**** AVAILABLE DATA ****

-- ==== Sys2Proof/Certificates/Slice0/Obligations.lean ====
section
/-! DEFINITION. The statements about the model, for the provers. -/

open Sys2Proof Sys2Proof.Machine

/-! ### Huval instructions: results -/

/-- 04 R117, Table 5: the integer and move instructions. Each takes a word that is ready, gives its destination the value
of the rule in every thread guarded on (once, when DSP is 1), changes nothing else of the group but the program counter,
and completes. Register 255 discards the value. The model's own reading of operations that the spec only names: log entry
165. 04 R122: lanes, selection and special registers. The model's own readings and choices in it: log entries 169, 170,
171. -/
def Obligations.IntegerAndLaneResults : Prop :=
  (
  Computes .iadd specIadd (fun q t => src q 1 t + src q 2 t) ∧
  Computes .isub specIsub (fun q t => src q 1 t - src q 2 t) ∧
  Computes .imulLo specImulLo (fun q t => src q 1 t * src q 2 t) ∧
  Computes .imulHi specImulHi (fun q t =>
    if Issue.md q.x = 1 then BitVec.ofInt 32 ((src q 1 t).toInt * (src q 2 t).toInt / 2 ^ 32)
    else BitVec.ofNat 32 ((src q 1 t).toNat * (src q 2 t).toNat / 2 ^ 32)) ∧
  Computes .imad specImad (fun q t => src q 1 t * src q 2 t + src q 3 t) ∧
  Computes .iand specIand (fun q t => src q 1 t &&& src q 2 t) ∧
  Computes .ior specIor (fun q t => src q 1 t ||| src q 2 t) ∧
  Computes .ixor specIxor (fun q t => src q 1 t ^^^ src q 2 t) ∧
  Computes .shl specShl (fun q t => src q 1 t <<< ((src q 2 t).toNat % 32)) ∧
  Computes .shr specShr (fun q t => src q 1 t >>> ((src q 2 t).toNat % 32)) ∧
  Computes .sar specSar (fun q t => (src q 1 t).sshiftRight ((src q 2 t).toNat % 32)) ∧
  Computes .imin specImin (fun q t =>
    if Issue.md q.x = 1 then (if (src q 2 t).toInt < (src q 1 t).toInt then src q 2 t else src q 1 t)
    else BitVec.ofNat 32 (min (src q 1 t).toNat (src q 2 t).toNat)) ∧
  Computes .imax specImax (fun q t =>
    if Issue.md q.x = 1 then (if (src q 1 t).toInt < (src q 2 t).toInt then src q 2 t else src q 1 t)
    else BitVec.ofNat 32 (max (src q 1 t).toNat (src q 2 t).toNat)) ∧
  Computes .popc specPopc (fun q t => BitVec.ofNat 32 ((List.range 32).filter fun i => (src q 1 t).getLsbD i).length) ∧
  Computes .clz specClz (fun q t => if src q 1 t = 0 then 32 else BitVec.ofNat 32 (31 - Nat.log2 (src q 1 t).toNat)) ∧
  Computes .brev specBrev (fun q t => (src q 1 t).reverse) ∧
  Computes .mov specMov (fun q t => if q.x.imm then immInt q.x else src q 1 t) ∧
  Computes .movHi specMovHi (fun q _ => BitVec.ofNat 32 (Issue.imm26 q.x) <<< 6)) ∧
  (
  Computes .sel specSel (fun q t =>
    if (if Issue.dsp q.x = 1 then q.g.rd 2 (selPred q.x) 0 &&& q.g.active != 0 else bit (q.g.rd 2 (selPred q.x) 0) t)
    then src q 1 t else src q 2 t) ∧
  Computes .xlane specXlane (fun q t =>
    let b : Int := (src q 2 t).toNat
    let l : Int := match Issue.md q.x with
      | 0 => b
      | 1 => t - b
      | 2 => t + b
      | _ => ((t ^^^ (src q 2 t).toNat : Nat) : Int)
    if 0 ≤ l ∧ l < 32 ∧ bit q.g.active l.toNat then src q 1 l.toNat else src q 1 t) ∧
  Computes .rdlane specRdlane (fun q _ =>
    if bit q.g.active (Issue.src2 q.x) then q.g.rd 0 (Issue.src1 q.x) (Issue.src2 q.x) else 0) ∧
  Computes .ballot specBallot (fun q _ => q.g.rd 2 (Issue.src1 q.x) 0 &&& q.g.active) ∧
  Computes .bsel specBsel (fun q t =>
    let by8 (k : Nat) : Nat := ((src q 1 t).toNat + 2 ^ 32 * (src q 2 t).toNat) / 256 ^ (k % 8) % 256
    let out (i : Nat) : Nat :=
      let k := (src q 3 t).toNat / 16 ^ i % 16
      if k < 8 then by8 k else if 128 ≤ by8 k then 255 else 0
    BitVec.ofNat 32 (out 0 + 2 ^ 8 * out 1 + 2 ^ 16 * out 2 + 2 ^ 24 * out 3)) ∧
  (∀ s x q, Ready specRdsr s x q → ∃ g,
    exec (.rdsr x) s = .next (issued s (atIssue s q) q g (q.g.pc + 8)) ∧ WritesDest q g (fun t =>
      match Issue.md x with
      | 0 => BitVec.ofNat 32 t
      | 1 => q.g.active
      | 2 => BitVec.ofNat 32 (x.core / 84 + 16 * (x.core % 84 / 12) + 256 * (x.core % 12) + 4096 * s.body.data.node)
      | 3 => BitVec.ofNat 32 (x.slot + 256 * q.g.block)
      | _ => BitVec.ofNat 32 (q.g.trapNan.toNat + 2 * q.g.trapSat.toNat))))

/-- 04 R114, R117, R122: compares and predicates. A uniform compare or `pbool` writes the same bit to all 32 positions;
the others write the positions of the threads guarded on. The model's own readings and choices in it: log entry 170. -/
def Obligations.PredicateResults : Prop :=
  SetsBits .icmp specIcmp (fun q => if icmpUni q.x then -1 else q.on) (fun q t =>
    let a := src q 1 (if icmpUni q.x then 0 else t)
    let b := src q 2 (if icmpUni q.x then 0 else t)
    match Issue.md q.x with
    | 0 => decide (a = b)
    | 1 => decide (a ≠ b)
    | 2 => decide (a.toInt < b.toInt)
    | 3 => decide (a.toInt ≤ b.toInt)
    | 4 => decide (b.toInt < a.toInt)
    | 5 => decide (b.toInt ≤ a.toInt)
    | 6 => decide (a.toNat < b.toNat)
    | 7 => decide (a.toNat ≤ b.toNat)
    | 8 => decide (b.toNat < a.toNat)
    | _ => decide (b.toNat ≤ a.toNat)) ∧
  SetsBits .fcmp specFcmp (fun q => q.on) (fun q t => fCmp (Issue.md q.x) (fsrc q 1 t) (fsrc q 2 t)) ∧
  SetsBits .pbool specPbool (fun q => if 16 ≤ Issue.md q.x then -1 else q.on) (fun q t =>
    let inp (n : Nat) : Nat := if 16 ≤ Issue.md q.x then (q.g.rd 2 n 0 &&& q.g.active != 0).toNat else (bit (q.g.rd 2 n 0) t).toNat
    (Issue.md q.x).testBit (2 * inp (Issue.src1 q.x) + inp (Issue.src2 q.x))) ∧
  SetsBits .vote specVote (fun q => q.on) (fun q _ =>
    let p := q.g.rd 2 (Issue.src1 q.x) 0 &&& q.on
    match Issue.md q.x with
    | 0 => decide (p ≠ 0)
    | 1 => decide (p = q.on)
    | _ => decide (p = 0 ∨ p = q.on))

/-- 04 R117-R121: the floating-point instructions. Each thread guarded on takes its result, and a NaN created by some
thread is reported. The special functions take one free value a thread within their stated error. 04 R120, R121; 06
R173-R176: conversions. `cvt` gives each thread guarded on its value in the other format. `cvt.mx` gives each its element,
and u(SRC3) the scale of the one block or of both. A NaN created is reported. 06 R193, R194: a created NaN. With TRAP_NAN
set the group has its trap off and one late fault more that names the threads and the cause; else only the launch's count
goes up. A launch counts the instruction either way. The model's own readings and choices in it: log entries 21, 22, 168,
172. -/
def Obligations.FloatResults : Prop :=
  (
  FloatComputes .fadd specFadd 1 0 (fun _ => fp32Result fun a b _ => fAdd a b) ∧
  FloatComputes .fmul specFmul 1 0 (fun _ => fp32Result fun a b _ => fMul a b) ∧
  FloatComputes .fma specFma 1 0 (fun _ => fp32Result fFma) ∧
  FloatComputes .fmin specFmin 1 0 (fun _ => fp32Result fun a b _ => (fMin a b, false)) ∧
  FloatComputes .fmax specFmax 1 0 (fun _ => fp32Result fun a b _ => (fMax a b, false)) ∧
  FloatComputes .pkAdd specPkAdd 1 0 (fun _ => pkResult fun a b _ => fAdd a b) ∧
  FloatComputes .pkMul specPkMul 1 0 (fun _ => pkResult fun a b _ => fMul a b) ∧
  FloatComputes .pkFma specPkFma 1 0 (fun _ => pkResult fFma) ∧
  FloatComputes .pkMin specPkMin 1 0 (fun _ => pkResult fun a b _ => (fMin a b, false)) ∧
  FloatComputes .pkMax specPkMax 1 0 (fun _ => pkResult fun a b _ => (fMax a b, false)) ∧
  FloatComputes .rcp specRcp 1 32 (sfuResult 0) ∧ FloatComputes .rsq specRsq 1 32 (sfuResult 1) ∧
  FloatComputes .sqrt specSqrt 1 32 (sfuResult 2) ∧ FloatComputes .ex2 specEx2 1 32 (sfuResult 3) ∧
  FloatComputes .lg2 specLg2 1 32 (sfuResult 4) ∧ FloatComputes .sin specSin 1 32 (sfuResult 5) ∧
  FloatComputes .cos specCos 1 32 (sfuResult 6) ∧ FloatComputes .tanh specTanh 1 32 (sfuResult 7)) ∧
  (
  FloatComputes .cvt specCvt 2 0 (fun _ => cvtResult) ∧
  (∀ s x q, Ready specCvtMx s x q → ∃ g1 g, WritesV q.g g1 (Issue.dest x) q.on (mxElem q) ∧
    WritesU g1 g (Issue.src3 x) (BitVec.ofNat 32 ((mxScale q 0).1 + if mxHalves (Issue.md x) then 256 * (mxScale q 16).1 else 0)) ∧
    exec (.cvtMx x) s = .next (match nanOf q.on 2 (mxCause q) with
      | none => issued s (atIssue s q) q g (q.g.pc + 8)
      | some i => issued s (reportNan specCvtMx (atIssue s q) q g i).1 q (reportNan specCvtMx (atIssue s q) q g i).2 (q.g.pc + 8)))) ∧
  (
  ∀ sp d q g i, let r := reportNan sp d q g i
    (∀ l, mget d.launches q.b.launch = some l → ∃ l', mget r.1.launches q.b.launch = some l' ∧ l'.nan = l.nan + 1 ∧
      l'.nanFirst = true ∧ (l.nanFirst = true → l'.nanNotice = l.nanNotice)) ∧
    { r.1 with launches := d.launches, ended := d.ended } = d ∧
    (q.g.trapNan = false → r.2 = g) ∧
    (q.g.trapNan = true → ∃ f, r.2 = { g with trapNan := false, late := g.late ++ [f] } ∧
      f.cls = .nanTrap ∧ f.mask = i.mask ∧ f.iseq = q.g.iseq ∧ f.pc = q.g.pc))

/-! ### Huval instructions: control -/

/-- 03 R107; 04 R116, R135-R137: the control instructions that go on to the next word or to a target, and the time reads.
A `call` leaves PC + 8 in its u pair. `rdclk` gives the core's cycle count, which has gone on by an open number of cycles.
The model's own readings and choices in it: log entries 19, 167. -/
def Obligations.ControlResults : Prop :=
  (∀ s x q, Ready specNop s x q → exec (.nop x) s = .next (issued s (atIssue s q) q q.g (q.g.pc + 8))) ∧
  (∀ s x q, Ready specIsync s x q → exec (.isync x) s =
    .next (issued s ((atIssue s q).setCore q.c { (atIssue s q).core q.c with icache := [], fetchBuf := [] }) q q.g (q.g.pc + 8))) ∧
  (∀ s x q, Ready specTrap s x q → exec (.trap x) s = .next (issued s (atIssue s q) q
    { q.g with
      trapNan := if Issue.imm26 x % 2 = 1 then Issue.imm26 x / 4 % 2 == 1 else q.g.trapNan
      trapSat := if Issue.imm26 x / 2 % 2 = 1 then Issue.imm26 x / 4 % 2 == 1 else q.g.trapSat } (q.g.pc + 8))) ∧
  (∀ s x q, Ready specCall s x q → exec (.call x) s = .next (issued s (atIssue s q) q
    (q.g.wrUPair (Issue.dest x) (q.g.pc + 8)) (q.g.pc + BitVec.ofInt 64 (8 * sext 26 (Issue.b x 25 0))))) ∧
  (∀ s x q, Ready specRet s x q → (q.g.rdPair 1 (Issue.src1 x) 0).toNat % 8 = 0 →
    exec (.ret x) s = .next (issued s (atIssue s q) q q.g (q.g.rdPair 1 (Issue.src1 x) 0))) ∧
  (∀ s x q, Ready specRdbeat s x q → exec (.rdbeat x) s =
    .next (issued s (atIssue s q) q (q.g.wrUPair (Issue.dest x) (BitVec.ofNat 64 s.alm.beat)) (q.g.pc + 8))) ∧
  (∀ s x q, Ready specRdclk s x q → ∃ k : Nat, 0 < k ∧
    let clk := (s.body.data.core q.c).clk + BitVec.ofNat 64 k
    exec (.rdclk x) s = .next (issued s
      { (atIssue s q).setCore q.c { (atIssue s q).core q.c with clk := clk } with free := s.body.data.free + 1 } q
      (q.g.wrUPair (Issue.dest x) clk) (q.g.pc + 8)))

****

* **ACTION ITEM**
Could you transcribe the entries above word for word, from the line with "FloatComputes .pkMax specPkMax" down to the line with "WritesU g1 g", keeping both?

* **EXERCISE OUTPUT**
  FloatComputes .pkMax specPkMax 1 0 (fun _ => pkResult fun a b _ => (fMax a b, false)) ∧
  FloatComputes .rcp specRcp 1 32 (sfuResult 0) ∧ FloatComputes .rsq specRsq 1 32 (sfuResult 1) ∧
  FloatComputes .sqrt specSqrt 1 32 (sfuResult 2) ∧ FloatComputes .ex2 specEx2 1 32 (sfuResult 3) ∧
  FloatComputes .lg2 specLg2 1 32 (sfuResult 4) ∧ FloatComputes .sin specSin 1 32 (sfuResult 5) ∧
  FloatComputes .cos specCos 1 32 (sfuResult 6) ∧ FloatComputes .tanh specTanh 1 32 (sfuResult 7)) ∧
  (
  FloatComputes .cvt specCvt 2 0 (fun _ => cvtResult) ∧
  (∀ s x q, Ready specCvtMx s x q → ∃ g1 g, WritesV q.g g1 (Issue.dest x) q.on (mxElem q) ∧
    WritesU g1 g (Issue.src3 x) (BitVec.ofNat 32 ((mxScale q 0).1 + if mxHalves (Issue.md x) then 256 * (mxScale q 16).1 else 0)) ∧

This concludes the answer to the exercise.